Conclusion: Shrimp + Zucchini = Keto Magic
In a world of complicated recipes and endless kitchen gadgets, this Keto Shrimp and Zucchini Skillet keeps things simple. But don’t confuse simple with boring – the flavors in this dish are vibrant, fresh, and sure to make it into your weekly rotation. Plus, it’s keto-approved, which means you can feel great about eating it while sticking to your goals.
So next time you’re staring at your fridge, wondering what to make for dinner, grab that bag of shrimp and those zucchinis, and get cooking. This skillet might just become your favorite new go-to.
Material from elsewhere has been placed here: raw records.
-- ==== Sys2Proof/Machine/RingState.lean ====
section
/-! DEFINITION. State of the ring ports and the manager-worker hierarchy (10_ilser_ring_and_hierarchy.md), the time base
(11_fabric_time_and_launches.md) and the local serial port (12_local_serial_port.md). Plain data. -/

namespace Sys2Proof.Machine

/-- What a frame of a port is, for what follows its send, acknowledgement or loss (R253, R257): data write w of a job, its
record, an event frame, the record of a job in an event frame, a held response by its key, another response, a source read,
a beacon launch, a peer contribution, a transit frame with the port and pool it arrived in, or any other frame. -/
inductive TxKind where
  | data (job w : Nat)
  | record (job : Nat)
  | event
  | jobEvent (job : Nat)
  | held (key : Nat)
  | resp
  | read (job : Nat)
  | beacon (job : Nat)
  | peer
  | transit (p : PortId) (pool : Nat)
  | plain
  deriving DecidableEq, Repr, Inhabited

/-- A frame waiting in or sent from a port: its kind, the queue slots of its words, how many words it carries that the
tally still follows, how many of them are marked, its random payload in words for R15, whether its words have left the
stack, its link sequence number, the ticks of its last and of its first send, and replays. -/
structure TxFrame where
  f : Frame
  kind : TxKind
  refs : List (Nat × Nat)
  words : Nat
  marked : Nat
  rand : Nat
  fly : Bool
  lseq : BitVec 12
  tick : Nat
  sent : Nat
  replays : Nat
  deriving DecidableEq, Repr, Inhabited

/-- Port states, Table 10-7 (R254). -/
inductive PortState where
  | down | train | ready | service
  deriving DecidableEq, Repr, Inhabited

/-- The code of a port state in RING_PORT_STAT_p (Table 10-7). -/
def PortState.code : PortState → Nat
  | .down => 0 | .train => 1 | .ready => 2 | .service => 3

/-- One ring port (R239 to R261). `credits` and `returns` follow the order of Table 10-5; `open_` counts random words
sent and not finished (R15); `heldKeys` are the held slots in use (R245). -/
structure Port where
  st : PortState
  cause : BitVec 3
  partner : BitVec 12
  partnerReady : Bool
  hiBer : Bool
  lock : BitVec 2
  delayValid : Bool
  delay : BitVec 20
  err : BitVec 5
  crc : W32
  replay : W32
  txq : List TxFrame
  store : List TxFrame
  txSeq : BitVec 12
  rxAck : BitVec 12
  nakDue : Bool
  echoDue : Bool
  credits : List Nat
  returns : List Nat
  heldKeys : List Nat
  readyTick : Nat
  everService : Bool
  ackTick : Nat
  creditTick : List Nat
  identTx : Word
  linkTx : Word
  badT : Option Nat
  own : Nat
  deriving DecidableEq, Repr, Inhabited

/-- A request the node sent that awaits its response: transaction, destination, port, kind, queue slots, words the tally
follows, marked words, random payload, and the tick of its first send. -/
structure Outst where
  txn : BitVec 16
  dst : BitVec 12
  port : PortId
  kind : TxKind
  refs : List (Nat × Nat)
  words : Nat
  marked : Nat
  rand : Nat
  sent : Nat
  deriving DecidableEq, Repr, Inhabited

/-- Manager modes, RING_MGR_STAT.MODE (R265). -/
inductive MgrMode where
  | worker | active | standby
  deriving DecidableEq, Repr, Inhabited

/-- The code of a manager mode. -/
def MgrMode.code : MgrMode → Nat
  | .worker => 0 | .active => 1 | .standby => 2

/-- A worker in the manager's table with its latest reports (R267, R269). -/
structure Worker where
  id : BitVec 12
  heardTick : Nat
  tally : Option (List Word)
  health : Option (List Word)
  reportSlow : Option Nat
  staleTold : Bool
  peerTick : Option Nat
  gatherTick : Option Nat
  deriving DecidableEq, Repr, Inhabited

/-- A broadcast the node remembers (R247, R259): type, source, second key, tick, and the port it came from or, for its own,
went out of. -/
structure SeenB where
  ty : BitVec 6
  src : BitVec 12
  key : Nat
  tick : Nat
  port : PortId
  deriving DecidableEq, Repr, Inhabited

/-- RING block. `noPath` is the tick since which no port is in SERVICE. `seen`
remembers broadcasts (R247, R259). -/
structure Ring where
  pa : Port
  pb : Port
  enumDone : Bool
  nodeId : BitVec 12
  win : BitVec 22
  fbase : BitVec 22
  autoRestore : Bool
  bcastB : Bool
  creditTo : BitVec 9
  debounce : BitVec 9
  retryMax : BitVec 5
  replayUs : BitVec 6
  restoreMs : BitVec 14
  foRemote : BitVec 16
  foLocal : BitVec 16
  foLast : W32
  foLost : BitVec 15
  foTick : Option Nat
  noPath : Nat
  rxBad : W32
  route : List W32
  txn : BitVec 16
  eseq : W32
  bseq : BitVec 16
  outst : List Outst
  seen : List SeenB
  mode : MgrMode
  manager : BitVec 12
  peerEn : Bool
  pq : BitVec 4
  gatherMs : BitVec 16
  workers : List (Option Worker)
  peerSkip : BitVec 5
  foreign : BitVec 5
  foreignT : Option Nat
  gatherSel : BitVec 6
  gatherSeq : W32
  annSeq : W32
  annTick : Option Nat
  lowerTick : Nat
  helloTick : Option Nat
  helloDue : Bool
  syncTick : Option Nat
  faValid : Bool
  faCount : BitVec 3
  faOrigins : List (BitVec 12)
  faOrigin : BitVec 12
  faCause : BitVec 8
  faIndex : BitVec 8
  faRepeat : List (BitVec 12 × BitVec 8 × BitVec 8 × Nat)
  healthFails : W32
  deriving DecidableEq, Repr, Inhabited

/-- Discipline states (R280). -/
inductive Disc where
  | free | acquire | track | holdover
  deriving DecidableEq, Repr, Inhabited

/-- The code of a discipline state in TIM_STAT.DISC. -/
def Disc.code : Disc → Nat
  | .free => 0 | .acquire => 1 | .track => 2 | .holdover => 3

/-- A TIM_CMD pair held while CK_TIME is lost (R275). -/
inductive HeldTime where
  | set (wrap : BitVec 16) (ns : BitVec 32)
  | adj (v : W32)
  deriving DecidableEq, Repr, Inhabited

/-- TIM block (R273 to R287). `cnt` is the 48.32 counter, `prev` its value before the latest tick; the phase is in units of 2^-32 ns; `lastT` the tick of the
previous accepted sample; `ref` the last SYNC_IN reference. -/
structure Tim where
  cnt : BitVec 80
  prev : BitVec 80
  syncPol : Bool
  syncEn : Bool
  clkSel : Bool
  src : BitVec 2
  disc : Disc
  clkOk : Bool
  steps : BitVec 16
  inc : W32
  f : W32
  offset : W32
  phase : Int
  phaseT : Nat
  skipF : Bool
  lastT : Option Nat
  metT : Option Nat
  skipTicks : Nat
  slewLimit : BitVec 20
  maxPpm : BitVec 9
  holdMs : BitVec 13
  gain : BitVec 3
  late : BitVec 17
  syncTxEn : Bool
  syncTxMs : BitVec 10
  inPeriod : W32
  inAccepted : BitVec 16
  inIgnored : BitVec 16
  inLast : Option Nat
  inRef : Option (BitVec 48)
  inStamp : BitVec 80
  inIgnT : Option Nat
  outNs : BitVec 32
  outWrap : BitVec 16
  outWrapReg : BitVec 16
  outPeriod : W32
  outWidth : BitVec 16
  outEmitted : BitVec 16
  outSkipped : BitVec 16
  outNext : Option (BitVec 48)
  outLast : Option (BitVec 48)
  outActive : Bool
  outStart : Nat
  outLen : Nat
  setNs : W32
  setWrap : BitVec 16
  adj : W32
  cmdPin : Bool
  launchLate : BitVec 16
  launchRej : BitVec 16
  trackSlow : Nat
  held : Option HeldTime
  deriving DecidableEq, Repr, Inhabited

/-- An engine command as received on the local serial port: command word, data words, and whether it is malformed
(R297, R298). -/
structure EngCmd where
  word : W32
  data : List W32
  bad : Bool
  deriving DecidableEq, Repr, Inhabited

/-- A pending engine response: header and data words still to be shifted out, first unsent word index, the random words
behind the data (in order), whether any is marked, and the count of response words with which the first of them is out (R299). -/
structure EngResp where
  words : List W32
  sent : Nat
  rand : List AWord
  moved : Nat
  unchecked : Bool
  lead : Nat
  deriving DecidableEq, Repr, Inhabited

/-- What an access to the serial flash is for. -/
inductive XipFor where
  | access (acc : Acc)
  | digest (job : Nat)
  | raw
  deriving DecidableEq, Repr, Inhabited

/-- One use of the flash bus, in arrival order (R305): window, read length or bytes to write, offset, for a write the bytes
already programmed, whether it polls, the ticks of its last poll and of its last program cycle, whether its first transaction
has begun, and the command word of a raw command. -/
structure XipOp where
  what : XipFor
  win : Nat
  write : Bool
  off : Nat
  len : Nat
  data : List Byte
  done : Nat
  polling : Bool
  pollTick : Nat
  progTick : Nat
  started : Bool
  cmd : W32
  deriving DecidableEq, Repr, Inhabited

/-- Bus settings of one window (R302 to R304, R308). -/
structure XipCfg where
  lateSample : Bool
  mode : BitVec 2
  div : BitVec 8
  rdOp : BitVec 8
  addrHi : BitVec 8
  dummy : BitVec 5
  addr4 : Bool
  ppOp : BitVec 8
  wrenOp : BitVec 8
  rdsrOp : BitVec 8
  busyPol : Bool
  busyBit : BitVec 3
  page : BitVec 4
  timeoutMs : BitVec 16
  intervalUs : BitVec 16
  gap : BitVec 8
  post : BitVec 8
  pre : BitVec 8
  lastSr : BitVec 8
  deriving DecidableEq, Repr, Inhabited

/-- A serial transaction on the flash bus: select, opcode, address bytes, dummy cycles, bytes written, bytes read (R303, R304, R306), and
the bus settings of its window: SPI mode, late sampling, clock divider (R302) (DEDUCED, notes/assumptions/102). -/
structure XipTx where
  win : Nat
  op : Byte
  addr : List Byte
  dummy : Nat
  wr : List Byte
  rd : Nat
  mode : BitVec 2
  late : Bool
  div : BitVec 8
  deriving DecidableEq, Repr, Inhabited

/-- LSP block (R289 to R310): slave side (engine, raw words; `miso` what the last transfer sent), master side (XIP queue, raw
commands, locks; `bus` the transactions of the present use of the bus, `bankOut` what LSP_DSEL_0 to LSP_DSEL_3 drive). -/
structure Lsp where
  role : Bool
  engine : Bool
  engEff : Bool
  lsbFirst : Bool
  mode : BitVec 2
  len : BitVec 6
  lastStatus : BitVec 8
  short : Bool
  errPend : Bool
  err : BitVec 5
  rx : List (Nat × W32)
  tx : List W32
  transfers : BitVec 16
  shorts : BitVec 16
  cmd : Option EngCmd
  waiting : Bool
  resp : Option EngResp
  cseq : BitVec 16
  miso : List Bool
  w0 : XipCfg
  w1 : XipCfg
  decEn : Bool
  bank : BitVec 4
  bankOut : BitVec 4
  mstErr : BitVec 5
  mstCmd : W32
  mstAddr : W32
  mstBusy : Bool
  mstDone : Bool
  lock0 : Bool
  lock1 : Bool
  lockPin : Bool
  buf : List W32
  ops : List XipOp
  bus : List XipTx
  slavePend : Bool
  deriving DecidableEq, Repr, Inhabited

end Sys2Proof.Machine
end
PrintKeto Shrimp and Zucchini Skillet Dinner Recipe
A quick and easy Keto Shrimp and Zucchini Skillet recipe that’s packed with flavor. This low-carb, one-pan meal is ready in under 30 minutes and is perfect for busy weeknights. Juicy shrimp, tender zucchini, and garlic come together to create a filling and healthy keto dinner that’s simple, yet satisfying.
- Author: Jane Summerfield
- Prep Time: 10 minutes
- Cook Time: 15 minutes
- Total Time: 25 minutes
- Yield: 4 servings 1x
- Category: Main Course, Dinner
- Method: Sauté
- Cuisine: Keto, Low-Carb
- Diet: Gluten Free
Ingredients
- 1 lb shrimp (peeled and deveined)
- 2 medium zucchini (sliced into half moons)
- 2 tablespoons olive oil
- 4 cloves garlic (minced)
- 1 teaspoon paprika
- 1 teaspoon Italian seasoning
- 1/4 teaspoon red pepper flakes (optional)
- Juice of 1 lemon
- Salt and pepper (to taste)
- 1/4 cup grated Parmesan (optional)
Instructions
- Prep your ingredients. Slice the zucchini, mince the garlic, and pat the shrimp dry.
- Cook the shrimp. Heat 1 tablespoon of olive oil in a large skillet over medium-high heat. Add the shrimp and cook for about 2 minutes per side, until pink and opaque. Remove and set aside.
- Cook the zucchini. In the same skillet, add the remaining olive oil and zucchini slices. Season with salt and pepper, and cook for 4-5 minutes until browned and tender.
- Add garlic and spices. Lower the heat and add minced garlic, paprika, Italian seasoning, and red pepper flakes. Stir constantly to avoid burning.
- Combine everything. Return the shrimp to the skillet, squeeze lemon juice over, and toss to combine. Cook for 1-2 more minutes to meld the flavors.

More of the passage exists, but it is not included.